● **Task goal**: What lines of the data below hold the string "execTempReadDue"? Copy each one.

::: Listed records

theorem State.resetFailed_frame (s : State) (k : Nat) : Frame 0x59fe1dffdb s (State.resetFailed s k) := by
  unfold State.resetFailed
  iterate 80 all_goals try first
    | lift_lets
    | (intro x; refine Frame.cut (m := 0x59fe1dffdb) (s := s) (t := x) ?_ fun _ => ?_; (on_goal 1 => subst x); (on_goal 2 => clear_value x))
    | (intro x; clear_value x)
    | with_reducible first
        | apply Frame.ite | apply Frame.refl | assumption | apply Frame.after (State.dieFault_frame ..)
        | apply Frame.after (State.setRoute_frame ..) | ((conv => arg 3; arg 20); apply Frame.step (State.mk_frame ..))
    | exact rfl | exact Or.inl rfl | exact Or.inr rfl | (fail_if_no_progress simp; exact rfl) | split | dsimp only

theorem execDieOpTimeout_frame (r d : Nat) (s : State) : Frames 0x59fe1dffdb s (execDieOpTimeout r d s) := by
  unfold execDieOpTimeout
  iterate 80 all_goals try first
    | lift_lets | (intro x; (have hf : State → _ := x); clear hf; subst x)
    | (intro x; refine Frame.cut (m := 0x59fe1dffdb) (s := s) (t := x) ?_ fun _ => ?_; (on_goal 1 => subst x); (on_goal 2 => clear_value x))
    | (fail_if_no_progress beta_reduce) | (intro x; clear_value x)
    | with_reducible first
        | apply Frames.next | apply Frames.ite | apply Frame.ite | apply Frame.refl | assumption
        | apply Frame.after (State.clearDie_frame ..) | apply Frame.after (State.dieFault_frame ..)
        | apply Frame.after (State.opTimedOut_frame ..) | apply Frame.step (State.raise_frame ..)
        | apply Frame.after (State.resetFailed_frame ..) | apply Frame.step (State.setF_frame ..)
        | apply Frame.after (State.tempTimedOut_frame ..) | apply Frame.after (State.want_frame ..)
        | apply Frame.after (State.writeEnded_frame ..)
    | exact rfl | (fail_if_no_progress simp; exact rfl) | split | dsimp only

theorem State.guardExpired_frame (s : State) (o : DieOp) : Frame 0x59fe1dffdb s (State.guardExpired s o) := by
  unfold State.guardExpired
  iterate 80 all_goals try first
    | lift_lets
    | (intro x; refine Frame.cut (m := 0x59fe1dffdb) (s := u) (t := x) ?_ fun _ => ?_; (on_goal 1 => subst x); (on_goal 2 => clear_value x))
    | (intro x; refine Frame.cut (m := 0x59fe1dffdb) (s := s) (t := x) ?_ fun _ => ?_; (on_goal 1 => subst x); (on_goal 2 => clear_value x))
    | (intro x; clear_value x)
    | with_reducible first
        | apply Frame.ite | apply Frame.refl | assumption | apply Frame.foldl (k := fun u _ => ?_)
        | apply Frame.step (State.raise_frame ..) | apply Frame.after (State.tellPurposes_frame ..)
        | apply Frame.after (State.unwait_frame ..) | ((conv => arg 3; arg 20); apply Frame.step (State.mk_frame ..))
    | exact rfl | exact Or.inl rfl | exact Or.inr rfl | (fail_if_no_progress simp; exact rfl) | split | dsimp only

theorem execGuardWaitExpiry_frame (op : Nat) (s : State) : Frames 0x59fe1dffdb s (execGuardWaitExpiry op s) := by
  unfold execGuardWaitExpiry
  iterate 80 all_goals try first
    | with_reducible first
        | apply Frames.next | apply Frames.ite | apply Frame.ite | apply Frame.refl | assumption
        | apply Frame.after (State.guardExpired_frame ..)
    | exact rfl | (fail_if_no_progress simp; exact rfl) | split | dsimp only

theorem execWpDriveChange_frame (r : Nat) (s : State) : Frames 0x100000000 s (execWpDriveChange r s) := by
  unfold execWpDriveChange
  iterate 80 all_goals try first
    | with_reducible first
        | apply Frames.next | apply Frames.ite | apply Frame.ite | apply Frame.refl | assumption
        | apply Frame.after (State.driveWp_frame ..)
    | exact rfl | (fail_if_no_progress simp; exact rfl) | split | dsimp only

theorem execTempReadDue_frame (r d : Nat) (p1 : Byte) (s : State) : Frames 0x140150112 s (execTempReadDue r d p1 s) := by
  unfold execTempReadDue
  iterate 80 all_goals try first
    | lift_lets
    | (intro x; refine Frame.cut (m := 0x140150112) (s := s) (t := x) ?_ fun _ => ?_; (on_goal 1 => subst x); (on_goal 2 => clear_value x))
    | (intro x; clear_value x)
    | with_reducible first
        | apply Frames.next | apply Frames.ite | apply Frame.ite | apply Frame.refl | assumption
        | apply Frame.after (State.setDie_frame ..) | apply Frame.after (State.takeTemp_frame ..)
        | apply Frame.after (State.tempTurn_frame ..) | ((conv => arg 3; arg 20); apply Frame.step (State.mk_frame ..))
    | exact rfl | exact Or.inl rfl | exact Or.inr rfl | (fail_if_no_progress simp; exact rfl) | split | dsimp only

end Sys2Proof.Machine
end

::::::
::: Listed records

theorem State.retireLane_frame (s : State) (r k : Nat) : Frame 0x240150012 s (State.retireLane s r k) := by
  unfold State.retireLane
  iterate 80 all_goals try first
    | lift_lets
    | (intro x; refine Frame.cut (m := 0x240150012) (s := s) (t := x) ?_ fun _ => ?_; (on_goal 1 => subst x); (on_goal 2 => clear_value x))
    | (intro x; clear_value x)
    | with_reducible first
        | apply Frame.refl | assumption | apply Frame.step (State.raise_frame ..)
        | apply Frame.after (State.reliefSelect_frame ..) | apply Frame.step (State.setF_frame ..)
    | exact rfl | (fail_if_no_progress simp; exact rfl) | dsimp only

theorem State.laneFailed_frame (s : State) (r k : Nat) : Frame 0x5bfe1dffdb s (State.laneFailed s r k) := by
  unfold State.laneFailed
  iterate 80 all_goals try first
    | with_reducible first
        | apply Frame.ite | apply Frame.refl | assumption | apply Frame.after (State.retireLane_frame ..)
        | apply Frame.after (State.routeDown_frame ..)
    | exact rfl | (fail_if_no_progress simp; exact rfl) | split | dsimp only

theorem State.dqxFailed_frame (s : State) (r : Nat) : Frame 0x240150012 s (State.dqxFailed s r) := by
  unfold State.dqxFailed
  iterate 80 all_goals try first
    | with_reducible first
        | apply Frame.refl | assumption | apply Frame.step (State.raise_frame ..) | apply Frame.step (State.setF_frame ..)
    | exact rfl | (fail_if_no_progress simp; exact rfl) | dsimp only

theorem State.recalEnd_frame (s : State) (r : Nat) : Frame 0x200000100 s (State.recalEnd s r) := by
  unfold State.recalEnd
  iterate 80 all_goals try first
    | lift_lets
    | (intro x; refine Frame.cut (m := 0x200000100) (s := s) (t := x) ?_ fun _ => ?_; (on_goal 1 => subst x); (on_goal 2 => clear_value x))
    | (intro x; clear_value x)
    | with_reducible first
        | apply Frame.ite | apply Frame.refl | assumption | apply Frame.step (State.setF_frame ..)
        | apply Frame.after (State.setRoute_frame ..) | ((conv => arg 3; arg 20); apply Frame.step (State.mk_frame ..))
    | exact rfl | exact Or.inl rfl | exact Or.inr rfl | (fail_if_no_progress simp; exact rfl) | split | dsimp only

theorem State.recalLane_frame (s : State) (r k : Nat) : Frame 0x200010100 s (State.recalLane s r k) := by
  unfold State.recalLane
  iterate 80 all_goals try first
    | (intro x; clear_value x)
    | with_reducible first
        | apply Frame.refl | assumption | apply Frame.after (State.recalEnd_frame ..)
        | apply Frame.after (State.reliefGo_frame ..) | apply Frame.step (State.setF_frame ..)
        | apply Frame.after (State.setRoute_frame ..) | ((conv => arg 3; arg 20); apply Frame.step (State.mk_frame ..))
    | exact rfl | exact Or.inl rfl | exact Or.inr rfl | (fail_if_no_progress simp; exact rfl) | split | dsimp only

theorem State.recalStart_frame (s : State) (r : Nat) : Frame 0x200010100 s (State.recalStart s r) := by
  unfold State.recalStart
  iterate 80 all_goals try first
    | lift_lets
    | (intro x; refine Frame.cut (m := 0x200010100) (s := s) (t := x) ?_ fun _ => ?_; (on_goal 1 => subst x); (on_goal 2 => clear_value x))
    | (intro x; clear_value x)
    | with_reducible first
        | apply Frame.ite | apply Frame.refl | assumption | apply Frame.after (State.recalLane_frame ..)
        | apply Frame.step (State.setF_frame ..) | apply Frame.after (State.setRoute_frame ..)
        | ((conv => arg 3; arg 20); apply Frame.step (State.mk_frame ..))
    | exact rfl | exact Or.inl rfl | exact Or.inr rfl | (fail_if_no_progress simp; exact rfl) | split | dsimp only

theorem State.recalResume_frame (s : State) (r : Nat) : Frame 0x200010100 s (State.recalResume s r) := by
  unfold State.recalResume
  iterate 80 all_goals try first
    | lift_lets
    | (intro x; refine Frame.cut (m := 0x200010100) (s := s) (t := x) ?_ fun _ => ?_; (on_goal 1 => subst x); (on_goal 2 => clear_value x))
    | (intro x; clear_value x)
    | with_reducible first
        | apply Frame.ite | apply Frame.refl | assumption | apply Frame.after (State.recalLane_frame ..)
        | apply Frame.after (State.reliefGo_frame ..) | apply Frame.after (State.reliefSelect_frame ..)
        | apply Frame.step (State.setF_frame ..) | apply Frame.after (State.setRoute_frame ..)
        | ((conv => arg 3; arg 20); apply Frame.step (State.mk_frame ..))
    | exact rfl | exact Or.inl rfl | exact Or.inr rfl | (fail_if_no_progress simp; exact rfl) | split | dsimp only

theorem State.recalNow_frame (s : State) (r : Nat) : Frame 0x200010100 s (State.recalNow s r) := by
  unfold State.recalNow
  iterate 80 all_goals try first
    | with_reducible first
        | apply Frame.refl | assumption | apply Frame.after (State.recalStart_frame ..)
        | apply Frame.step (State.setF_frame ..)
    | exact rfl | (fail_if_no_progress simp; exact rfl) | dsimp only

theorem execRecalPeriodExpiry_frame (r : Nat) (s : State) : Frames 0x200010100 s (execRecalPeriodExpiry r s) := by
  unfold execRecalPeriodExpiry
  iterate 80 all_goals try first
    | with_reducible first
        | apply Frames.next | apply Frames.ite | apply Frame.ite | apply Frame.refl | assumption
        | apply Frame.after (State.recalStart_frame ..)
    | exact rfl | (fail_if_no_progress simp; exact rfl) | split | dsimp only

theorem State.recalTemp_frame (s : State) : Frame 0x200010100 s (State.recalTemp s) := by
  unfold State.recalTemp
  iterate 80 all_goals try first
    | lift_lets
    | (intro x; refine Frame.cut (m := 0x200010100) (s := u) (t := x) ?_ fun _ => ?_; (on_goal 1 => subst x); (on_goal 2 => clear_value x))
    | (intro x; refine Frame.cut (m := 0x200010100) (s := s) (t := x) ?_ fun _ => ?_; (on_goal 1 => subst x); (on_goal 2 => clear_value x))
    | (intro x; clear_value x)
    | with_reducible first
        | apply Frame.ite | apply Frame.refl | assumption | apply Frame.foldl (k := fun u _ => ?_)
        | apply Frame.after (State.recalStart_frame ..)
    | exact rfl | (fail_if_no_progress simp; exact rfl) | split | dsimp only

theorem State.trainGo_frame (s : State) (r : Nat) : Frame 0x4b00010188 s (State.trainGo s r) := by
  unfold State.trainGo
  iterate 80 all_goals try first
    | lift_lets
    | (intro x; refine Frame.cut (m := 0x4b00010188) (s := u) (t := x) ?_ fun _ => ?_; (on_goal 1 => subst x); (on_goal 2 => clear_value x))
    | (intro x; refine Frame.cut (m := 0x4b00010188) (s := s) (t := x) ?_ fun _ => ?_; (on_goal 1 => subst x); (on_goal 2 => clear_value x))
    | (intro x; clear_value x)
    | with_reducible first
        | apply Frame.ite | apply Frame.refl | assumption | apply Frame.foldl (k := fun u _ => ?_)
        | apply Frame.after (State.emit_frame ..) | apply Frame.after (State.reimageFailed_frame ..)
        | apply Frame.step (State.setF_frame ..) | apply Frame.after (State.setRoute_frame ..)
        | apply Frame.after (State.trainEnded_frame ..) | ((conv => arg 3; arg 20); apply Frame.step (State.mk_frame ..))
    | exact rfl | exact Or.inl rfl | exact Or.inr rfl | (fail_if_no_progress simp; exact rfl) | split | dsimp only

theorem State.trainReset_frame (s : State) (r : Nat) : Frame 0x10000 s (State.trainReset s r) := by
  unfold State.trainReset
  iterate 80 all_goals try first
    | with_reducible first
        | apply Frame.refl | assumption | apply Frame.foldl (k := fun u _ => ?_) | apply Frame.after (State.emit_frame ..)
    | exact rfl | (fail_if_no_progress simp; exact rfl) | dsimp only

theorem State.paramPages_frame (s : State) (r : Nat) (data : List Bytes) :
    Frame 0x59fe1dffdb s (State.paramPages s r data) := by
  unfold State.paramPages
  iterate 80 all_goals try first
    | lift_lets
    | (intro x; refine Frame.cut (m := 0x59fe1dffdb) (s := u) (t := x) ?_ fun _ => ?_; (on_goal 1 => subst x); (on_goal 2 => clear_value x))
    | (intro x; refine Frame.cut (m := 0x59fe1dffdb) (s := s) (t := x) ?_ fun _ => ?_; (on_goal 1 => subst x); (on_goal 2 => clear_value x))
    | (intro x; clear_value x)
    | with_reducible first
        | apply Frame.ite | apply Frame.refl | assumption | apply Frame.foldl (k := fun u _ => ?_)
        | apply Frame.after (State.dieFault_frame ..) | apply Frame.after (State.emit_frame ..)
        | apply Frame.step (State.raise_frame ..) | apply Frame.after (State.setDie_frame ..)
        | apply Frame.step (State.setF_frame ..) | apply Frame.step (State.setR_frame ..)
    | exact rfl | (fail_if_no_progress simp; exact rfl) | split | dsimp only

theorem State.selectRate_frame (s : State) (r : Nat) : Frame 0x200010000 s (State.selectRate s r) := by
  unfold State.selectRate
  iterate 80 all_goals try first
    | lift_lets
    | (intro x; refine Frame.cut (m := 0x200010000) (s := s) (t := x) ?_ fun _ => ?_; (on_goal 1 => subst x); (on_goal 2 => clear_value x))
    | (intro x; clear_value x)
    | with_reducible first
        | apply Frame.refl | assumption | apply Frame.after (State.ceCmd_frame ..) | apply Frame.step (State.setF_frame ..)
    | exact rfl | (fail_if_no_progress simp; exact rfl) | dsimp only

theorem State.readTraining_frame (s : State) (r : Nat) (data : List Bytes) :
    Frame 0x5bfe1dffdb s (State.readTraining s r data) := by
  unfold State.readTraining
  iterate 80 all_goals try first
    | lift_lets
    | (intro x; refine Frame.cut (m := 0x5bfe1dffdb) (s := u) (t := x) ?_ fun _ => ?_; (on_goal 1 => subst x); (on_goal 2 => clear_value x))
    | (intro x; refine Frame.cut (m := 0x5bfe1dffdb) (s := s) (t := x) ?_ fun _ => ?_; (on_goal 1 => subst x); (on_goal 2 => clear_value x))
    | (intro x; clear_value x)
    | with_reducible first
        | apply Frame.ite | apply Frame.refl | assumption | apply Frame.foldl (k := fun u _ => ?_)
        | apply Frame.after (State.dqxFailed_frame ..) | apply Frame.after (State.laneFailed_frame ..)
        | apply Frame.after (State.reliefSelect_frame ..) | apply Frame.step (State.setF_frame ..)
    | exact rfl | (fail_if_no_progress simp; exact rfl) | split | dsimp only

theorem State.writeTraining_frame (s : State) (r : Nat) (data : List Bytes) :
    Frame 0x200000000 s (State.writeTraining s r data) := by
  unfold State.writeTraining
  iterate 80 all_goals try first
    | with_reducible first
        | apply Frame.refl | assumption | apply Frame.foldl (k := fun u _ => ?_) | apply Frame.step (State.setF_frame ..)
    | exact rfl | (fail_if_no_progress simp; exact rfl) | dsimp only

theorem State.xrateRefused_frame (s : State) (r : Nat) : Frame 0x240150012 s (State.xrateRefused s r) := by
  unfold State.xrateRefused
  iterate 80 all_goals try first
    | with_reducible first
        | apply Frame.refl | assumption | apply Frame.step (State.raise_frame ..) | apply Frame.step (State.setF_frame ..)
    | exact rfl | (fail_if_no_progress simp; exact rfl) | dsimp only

::::::

● **Answer below**:
theorem execTempReadDue_frame (r d : Nat) (p1 : Byte) (s : State) : Frames 0x140150112 s (execTempReadDue r d p1 s) := by
  unfold execTempReadDue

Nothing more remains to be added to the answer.